*WORK REQUEST*: Of all the lines below, output only those starting at the one with "unfold State.snapRead" and ending at the one with "with_reducible apply upd_evidencePage", both ends included, exactly as written.

Stored items:
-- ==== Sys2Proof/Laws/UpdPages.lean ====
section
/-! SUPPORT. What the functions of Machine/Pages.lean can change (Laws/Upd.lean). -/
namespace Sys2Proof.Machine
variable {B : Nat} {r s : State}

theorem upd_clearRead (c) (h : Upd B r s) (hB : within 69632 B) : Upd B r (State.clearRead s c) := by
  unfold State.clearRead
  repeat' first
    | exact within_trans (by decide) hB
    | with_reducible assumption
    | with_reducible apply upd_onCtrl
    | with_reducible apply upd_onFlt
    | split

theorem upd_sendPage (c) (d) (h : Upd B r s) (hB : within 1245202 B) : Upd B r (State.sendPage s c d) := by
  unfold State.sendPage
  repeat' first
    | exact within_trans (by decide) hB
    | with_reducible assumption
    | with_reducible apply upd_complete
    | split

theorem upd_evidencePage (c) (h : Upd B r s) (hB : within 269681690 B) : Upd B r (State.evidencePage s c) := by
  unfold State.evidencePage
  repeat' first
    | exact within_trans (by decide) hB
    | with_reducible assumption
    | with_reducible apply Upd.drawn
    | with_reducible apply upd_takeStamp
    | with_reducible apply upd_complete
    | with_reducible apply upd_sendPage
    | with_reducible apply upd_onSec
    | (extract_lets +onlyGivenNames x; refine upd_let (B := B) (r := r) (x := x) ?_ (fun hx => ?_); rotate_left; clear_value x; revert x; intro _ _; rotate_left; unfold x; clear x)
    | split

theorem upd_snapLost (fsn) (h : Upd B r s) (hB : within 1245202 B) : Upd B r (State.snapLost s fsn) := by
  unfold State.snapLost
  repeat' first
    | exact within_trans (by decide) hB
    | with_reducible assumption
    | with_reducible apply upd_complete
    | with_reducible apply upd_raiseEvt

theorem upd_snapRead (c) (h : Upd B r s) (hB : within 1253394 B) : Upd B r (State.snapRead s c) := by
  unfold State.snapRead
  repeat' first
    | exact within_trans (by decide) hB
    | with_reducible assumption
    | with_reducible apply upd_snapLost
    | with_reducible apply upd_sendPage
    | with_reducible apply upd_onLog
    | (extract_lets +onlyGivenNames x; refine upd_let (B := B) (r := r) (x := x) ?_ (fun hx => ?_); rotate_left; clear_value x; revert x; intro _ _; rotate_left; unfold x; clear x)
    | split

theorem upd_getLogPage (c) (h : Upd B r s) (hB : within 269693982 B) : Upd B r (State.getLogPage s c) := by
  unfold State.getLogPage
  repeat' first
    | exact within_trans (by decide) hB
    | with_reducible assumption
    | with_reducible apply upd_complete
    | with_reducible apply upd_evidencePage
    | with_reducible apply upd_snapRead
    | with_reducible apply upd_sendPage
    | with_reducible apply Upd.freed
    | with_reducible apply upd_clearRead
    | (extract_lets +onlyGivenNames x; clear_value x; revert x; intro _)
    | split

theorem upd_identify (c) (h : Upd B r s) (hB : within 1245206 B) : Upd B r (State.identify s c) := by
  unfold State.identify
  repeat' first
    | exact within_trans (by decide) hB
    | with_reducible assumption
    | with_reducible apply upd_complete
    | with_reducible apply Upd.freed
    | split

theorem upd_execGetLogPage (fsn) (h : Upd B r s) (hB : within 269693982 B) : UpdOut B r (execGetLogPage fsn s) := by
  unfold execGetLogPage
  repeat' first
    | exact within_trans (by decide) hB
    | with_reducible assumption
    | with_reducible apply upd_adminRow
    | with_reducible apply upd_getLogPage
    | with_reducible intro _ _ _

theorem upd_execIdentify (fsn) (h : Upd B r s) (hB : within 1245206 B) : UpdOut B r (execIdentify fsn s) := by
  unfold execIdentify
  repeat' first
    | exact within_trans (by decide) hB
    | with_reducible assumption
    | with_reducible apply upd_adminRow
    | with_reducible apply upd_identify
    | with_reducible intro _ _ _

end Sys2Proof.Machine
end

*TASK SOLUTION*:
  unfold State.snapRead
  repeat' first
    | exact within_trans (by decide) hB
    | with_reducible assumption
    | with_reducible apply upd_snapLost
    | with_reducible apply upd_sendPage
    | with_reducible apply upd_onLog
    | (extract_lets +onlyGivenNames x; refine upd_let (B := B) (r := r) (x := x) ?_ (fun hx => ?_); rotate_left; clear_value x; revert x; intro _ _; rotate_left; unfold x; clear x)
    | split

theorem upd_getLogPage (c) (h : Upd B r s) (hB : within 269693982 B) : Upd B r (State.getLogPage s c) := by
  unfold State.getLogPage
  repeat' first
    | exact within_trans (by decide) hB
    | with_reducible assumption
    | with_reducible apply upd_complete
    | with_reducible apply upd_evidencePage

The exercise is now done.